W poniedziałek około godziny 13. mieszkańcy wypatrzyli na śmigielskim cmentarzu mężczyznę okradającego nagrobki. Powiadomiono policję i straż miejską.
- Na cmentarzu policjanci i strażnicy zastali mężczyznę, który na ich widok schował się za jednym z nagrobków. Jak się okazało miał przy sobie torbę, w której schował pięć mosiężnych krzyży. Mężczyzna przyznał się, że skradł je na cmentarzu – informuje asp. szt. Artur Ustasiak z kościańskiej policji.
Złodziejem okazał się 50-letni mieszkaniec gminy Kościan. Okradanie grobów jest w polskim prawie zagrożone karą do ośmiu lat pozbawienia wolności.

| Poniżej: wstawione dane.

-- ==== Sys2Proof/Machine/Flags.lean ====
section
/-! DEFINITION. The one flag of the block, the detector mode `armed` (spec/10_state.md R18), and the kick that goes with its
transition (spec/41_kick_detector.md R71, R72). -/

namespace Sys2Proof.Machine

/-- Branch 1 of R71: the trigger edge. -/
def triggers (armed : Bool) (v upper : Word) : Bool := armed && gt32 v upper

/-- Branch 2 of R71: the re-arm edge. -/
def rearms (armed : Bool) (v lower : Word) : Bool := !armed && lt32 v lower

/-- `armed` after an evaluation, the branches in the source's priority order (R71). -/
def armedAfter (armed : Bool) (v upper lower : Word) : Bool :=
  if triggers armed v upper then false
  else if rearms armed v lower then true
  else armed

/-- `Intensity(v, U)`: `min(v / U, 2.0)` (R72). -/
def intensity (v upper : Word) : Word :=
  if lt32 (div32 v upper) intensityCap then div32 v upper else intensityCap

/-- The kick an evaluation emits, if any (R71). -/
def kickOf (armed : Bool) (v upper : Word) : Option Word :=
  if triggers armed v upper then some (intensity v upper) else none

end Sys2Proof.Machine
end

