-- ==== Sys2Proof/Machine/Output.lean ====
section
/-! DEFINITION. The output side of the block: the sample, the effects of one cycle, the output ports, and the delay of
`DEC_LATENCY` cycles between the two (spec/10_state.md R21 to R24; spec/42_cycle_step.md R85 and R86). -/

namespace Sys2Proof.Machine

/-- The source's SensorSample: eleven binary32 fields in port order (R21). -/
structure Sample where
  ax : Word
  ay : Word
  az : Word
  wx : Word
  wy : Word
  wz : Word
  roll : Word
  pitch : Word
  yaw : Word
  mag : Word
  comp : Word
deriving DecidableEq, Repr

/-- What the output ports will show of one cycle: the sample and the kick it made, and the detector state and thresholds
at its end (R85). -/
structure Effects where
  sample : Option Sample
  kick : Option Word
  armed : Bool
  upper : Word
  lower : Word
deriving DecidableEq, Repr

/-- The output registers, with the value each output port shows during a cycle (R20 to R23). -/
structure PortOut where
  smpValid : Bool
  smp : Sample
  kickValid : Bool
  kickIntensity : Word
  armedO : Bool
  upperQ : Word
  lowerQ : Word
deriving DecidableEq, Repr

/-- How many free values one presentation draws: eleven sample fields, one intensity, three status values. -/
def freePerCycle : Nat := 15

/-- Eleven unspecified sample fields (R21): the free values from `n` on. -/
def freeSample (n : Nat) : Sample where
  ax := Config.freeWord n
  ay := Config.freeWord (n + 1)
  az := Config.freeWord (n + 2)
  wx := Config.freeWord (n + 3)
  wy := Config.freeWord (n + 4)
  wz := Config.freeWord (n + 5)
  roll := Config.freeWord (n + 6)
  pitch := Config.freeWord (n + 7)
  yaw := Config.freeWord (n + 8)
  mag := Config.freeWord (n + 9)
  comp := Config.freeWord (n + 10)

/-- The ports that show the effects of a cycle; a data port whose strobe is 0 takes a free value (R85, R86). -/
def presentEffects (e : Effects) (n : Nat) : PortOut where
  smpValid := e.sample.isSome
  smp := e.sample.getD (freeSample n)
  kickValid := e.kick.isSome
  kickIntensity := e.kick.getD (Config.freeWord (n + 11))
  armedO := e.armed
  upperQ := e.upper
  lowerQ := e.lower

/-- The ports in the cycles after a RESET that no effect has reached yet: both strobes 0, everything else unspecified
(R26, R85). -/
def presentNothing (n : Nat) : PortOut where
  smpValid := false
  smp := freeSample n
  kickValid := false
  kickIntensity := Config.freeWord (n + 11)
  armedO := Config.freeBit (n + 12)
  upperQ := Config.freeWord (n + 13)
  lowerQ := Config.freeWord (n + 14)

/-- The ports of a cycle, given the effects that reach them, if any. -/
def present (shown : Option Effects) (n : Nat) : PortOut :=
  match shown with
  | some e => presentEffects e n
  | none => presentNothing n

/-- One clock of the output pipeline (R24, R85): the effects of the ending cycle enter, and those of `lat - 1` cycles
before it leave for the ports, once the pipeline has filled after a RESET. -/
def clockPipe (lat : Nat) (pipe : List Effects) (e : Effects) : Option Effects × List Effects :=
  if (pipe ++ [e]).length < lat then (none, pipe ++ [e])
  else ((pipe ++ [e]).head?, (pipe ++ [e]).tail)

end Sys2Proof.Machine
end

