-- ==== Sys2Proof/Machine/Dispatch.lean ====
section
/-! DEFINITION. One arm per operation: each a direct call of its meaning. -/

namespace Sys2Proof.Machine

def exec (i : Instr) (s : State) : Host.Outcome State Fault Refusal :=
  match i with
  | .reset => Sys2Proof.Machine.execReset s
  | .idle => Sys2Proof.Machine.execIdle s
  | .byte b => Sys2Proof.Machine.execByte b s
  | .byteLast b => Sys2Proof.Machine.execByteLast b s
  | .setUpper p => Sys2Proof.Machine.execSetUpper p s
  | .setLower p => Sys2Proof.Machine.execSetLower p s
  | .setThresholds pu pl => Sys2Proof.Machine.execSetThresholds pu pl s
  | .rearm => Sys2Proof.Machine.execRearm s
  | .frameDecode f => Sys2Proof.Machine.execFrameDecode f s
  | .windowSkip w0 w1 => Sys2Proof.Machine.execWindowSkip w0 w1 s
  | .process v => Sys2Proof.Machine.execProcess v s

end Sys2Proof.Machine
end

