-- ==== Sys2Proof/Certificates/Slice0/Obligations.lean ====
section
/-! DEFINITION. The statements for the provers. Each docstring names the rule of spec/ it formalises or rests on. -/

open Sys2Proof Sys2Proof.Machine

/-! ### The operations -/

/-- R99, one operation: RESET, in every state, loads the reset values and cancels every effect not yet shown; the ports,
the host's inputs and the count of free values stay. -/
def Obligations.ResetLoadsResetValues : Prop :=
  ∀ s : State, exec .reset s = .next { s with
    window := []
    armed := true
    upper := 0x3FC00000#32
    lower := 0x3DCCCCCD#32
    cycleSample := none
    cycleKick := none
    pipe := []
    resetSeen := true }

/-- R99 and R85, the cycle, for every output latency: with `rst` 1 it performs RESET alone, whatever the other inputs are and
whatever the state was, and ends in the reset state but for the free values and the inputs still to come. Both strobes are 0;
with latency 1 the status ports show the reset values at once. -/
def Obligations.ResetCycleDominates : Prop :=
  (∀ (lat : Nat) (s : State), (nextPorts s).rst = true → ∃ t, cycle lat s = .next t ∧
    t.window = [] ∧ t.armed = true ∧ t.upper = 0x3FC00000#32 ∧ t.lower = 0x3DCCCCCD#32 ∧
    t.cycleSample = none ∧ t.cycleKick = none ∧ t.pipe = (State.resetAt lat).pipe ∧ t.resetSeen = true ∧
    t.ports.smpValid = false ∧ t.ports.kickValid = false ∧ t.inputs = s.inputs.tail ∧
    (lat = 1 → t.ports.armedO = true ∧ t.ports.upperQ = 0x3FC00000#32 ∧ t.ports.lowerQ = 0x3DCCCCCD#32)) ∧
  (∀ s : State, step s = cycle Config.decLatency s)

/-- R83: IDLE changes nothing, and a cycle of IDLE alone leaves the window, the mode and the thresholds and makes no
event. -/
def Obligations.IdleChangesNothing : Prop :=
  ∀ s : State, s.resetSeen = true →
    exec .idle s = .next s ∧
    (decodePorts (nextPorts s) = [.idle] → ∃ t, step s = .next t ∧ coreState t = coreState s ∧
      t.cycleSample = none ∧ t.cycleKick = none)

/-- R53: BYTE appends its byte. With 20 bytes present, a window that begins 55 61 is decoded and emptied and any other
loses its oldest byte; with another number of bytes nothing else happens. -/
def Obligations.ByteAppendsThenTests : Prop :=
  ∀ (b : Byte) (s : State), s.resetSeen = true →
    ((s.window ++ [b]).length ≠ 20 → exec (.byte b) s = .next { s with window := s.window ++ [b] }) ∧
    ((s.window ++ [b]).length = 20 →
      (s.window ++ [b]).getD 0 0#8 = 0x55#8 ∧ (s.window ++ [b]).getD 1 0#8 = 0x61#8 →
      exec (.byte b) s = .next { s with
        window := []
        cycleSample := some (decodeFrame (frameOf (s.window ++ [b])))
        armed := armedAfter s.armed (decodeFrame (frameOf (s.window ++ [b]))).comp s.upper s.lower
        cycleKick := (kickOf s.armed (decodeFrame (frameOf (s.window ++ [b]))).comp s.upper).or s.cycleKick }) ∧
    ((s.window ++ [b]).length = 20 →
      ¬ ((s.window ++ [b]).getD 0 0#8 = 0x55#8 ∧ (s.window ++ [b]).getD 1 0#8 = 0x61#8) →
      exec (.byte b) s = .next { s with window := (s.window ++ [b]).tail })

/-- R54: BYTE_LAST does what BYTE does and then empties the window. -/
def Obligations.ByteLastEmptiesWindow : Prop :=
  ∀ (b : Byte) (s : State), s.resetSeen = true →
    ∃ t, exec (.byte b) s = .next t ∧ exec (.byteLast b) s = .next { t with window := [] }

/-- R55: FRAME_DECODE emits the frame's sample, evaluates its compensated magnitude against the mode and thresholds it
finds, and empties the window; nothing else changes. That it takes its operand for the frame whatever the window holds is the
model's choice (log entry 7). -/
def Obligations.FrameDecodeEmitsAndEvaluates : Prop :=
  ∀ (f : RawFrame) (s : State), s.resetSeen = true → exec (.frameDecode f) s = .next { s with
    window := []
    cycleSample := some (decodeFrame f)
    armed :=
      if s.armed = true ∧ gt32 (decodeFrame f).comp s.upper = true then false
      else if s.armed = false ∧ lt32 (decodeFrame f).comp s.lower = true then true
      else s.armed
    cycleKick :=
      if s.armed = true ∧ gt32 (decodeFrame f).comp s.upper = true then
        some (intensity (decodeFrame f).comp s.upper)
      else s.cycleKick }
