section
/-! PROOFS. The state statements: what a clock edge keeps of the effects in the output pipeline, what every step keeps of the
whole state (spec/10_state.md R16, R19, R24), the reset values (R26), and the refusals before the first RESET (R27). -/

namespace Sys2Proof.Machine

variable {s t : State}

/-! ### Effects that are legal, effects that are in range -/

/-- The part of `Legal` that speaks of one cycle's effects (R19, R86). -/
structure EffectsLegal (e : Effects) : Prop where
  upperLegal : legalUpper e.upper
  lowerLegal : legalLower e.lower
  kickSample : kickHasSample e.sample e.kick

/-- The part of `RangesKept` that speaks of one cycle's effects (R70, R78). -/
structure EffectsInRange (e : Effects) : Prop where
  sample : ∀ x ∈ e.sample, regularSample x
  kick : ∀ i ∈ e.kick, kickInRange i

theorem Legal.pipe_effects (h : Legal s) : ∀ e ∈ s.pipe, EffectsLegal e := fun e he =>
  ⟨(h.pipeLegal e he).1, (h.pipeLegal e he).2, h.pipeKick e he⟩

theorem clampFloor_ge {floor : Word} (hf : ge32 floor floor = true) (p : Word) : ge32 (clampFloor p floor) floor = true := by
  unfold clampFloor
  split
  · assumption
  · exact hf

theorem clampFloor_legalUpper (p : Word) : legalUpper (clampFloor p upperFloor) := clampFloor_ge (by decide) p

theorem clampFloor_legalLower (p : Word) : legalLower (clampFloor p lowerFloor) := clampFloor_ge (by decide) p

/-! ### The clock edge (R85) -/

theorem clockPipe_nil (lat : Nat) (e : Effects) :
    clockPipe lat [] e = if 1 < lat then (none, [e]) else (some e, []) := by
  simp [clockPipe]

/-- The clock edge makes up no effects: what it holds or shows was in the pipeline or is the ending cycle's. -/
theorem clockPipe_mem {lat : Nat} {pipe : List Effects} {e d : Effects}
    (h : d ∈ (clockPipe lat pipe e).2 ∨ d ∈ (clockPipe lat pipe e).1) : d ∈ pipe ∨ d = e := by
  rcases clockPipe_cases lat pipe e with ⟨-, hc⟩ | ⟨-, rfl, hc⟩ | ⟨-, oldest, rest, rfl, hc⟩ <;> rw [hc] at h
  · simpa using h
  · simpa [eq_comm] using h
  · simp only [List.mem_append, Option.mem_some_iff, List.mem_cons] at h ⊢
    tauto

/-- A property of the ending cycle's effects and of those in the pipeline is one of all that the clock edge holds or
shows. -/
theorem clockPipe_forall {P : Effects → Prop} {lat : Nat} {pipe : List Effects} {e : Effects} (he : P e)
    (hp : ∀ d ∈ pipe, P d) : (∀ d ∈ (clockPipe lat pipe e).2, P d) ∧ ∀ d ∈ (clockPipe lat pipe e).1, P d := by
  have hall : ∀ d, d ∈ pipe ∨ d = e → P d := by
    rintro d (hd | rfl)
    · exact hp d hd
    · exact he
  exact ⟨fun d hd => hall d (clockPipe_mem (.inl hd)), fun d hd => hall d (clockPipe_mem (.inr hd))⟩

theorem present_kickHasSample {shown : Option Effects} (n : Nat) (h : ∀ e ∈ shown, EffectsLegal e)
    (hk : (present shown n).kickValid = true) : (present shown n).smpValid = true := by
  cases shown with
  | none => cases hk
  | some e => exact (h e rfl).kickSample hk

theorem present_smp_regular {shown : Option Effects} (n : Nat) (h : ∀ e ∈ shown, EffectsInRange e)
    (hv : (present shown n).smpValid = true) : regularSample (present shown n).smp := by
  cases shown with
  | none => cases hv
  | some e =>
    obtain ⟨x, hx⟩ := Option.isSome_iff_exists.mp hv
    rw [present_some_smp, hx]
    exact (h e rfl).sample x hx

theorem present_kick_inRange {shown : Option Effects} (n : Nat) (h : ∀ e ∈ shown, EffectsInRange e)
    (hv : (present shown n).kickValid = true) : kickInRange (present shown n).kickIntensity := by
  cases shown with
  | none => cases hv
  | some e =>
    obtain ⟨i, hi⟩ := Option.isSome_iff_exists.mp hv
    rw [present_some_kickIntensity, hi]
    exact (h e rfl).kick i hi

- Dotychczas cmentarni złodzieje dokuczali szczególnie przed Dniem Wszystkich Świętych. Odbieramy jednak coraz więcej sygnałów świadczących, że proceder ten stał się powszechny niezależnie od kalendarza. Złodziejska aktywność nosi coraz częściej znamiona „złomowego szabrownictwa” – mówił dwa tygodnie temu ma naszych łamach komisarz Mateusz Marszewski. - Coraz częściej łupem złodziei padają fragmenty pomników wykonane z metalowych elementów: napisy, zamontowane i wkomponowane w pomniki wazony, figurki, instalacje. Te ostatnie, są wyrywane, wyłamywane lub wręcz odrąbywane z pomników. Cmentarne hieny wcale nie czekają z kradzieżami do zapadnięcia zmroku. Z informacji, które do nas napływają wynika, że mogą być aktywne także przed południem.
Policja prosi o natychmiastowe informowanie o podejrzanych osobach kręcących się po cmentarzu. Informacje te można przekazać także anonimowo pod bezpłatny numer alarmowy policji 997. To właśnie dzięki reakcji mieszkańców policja zatrzymała złodzieja w Śmiglu.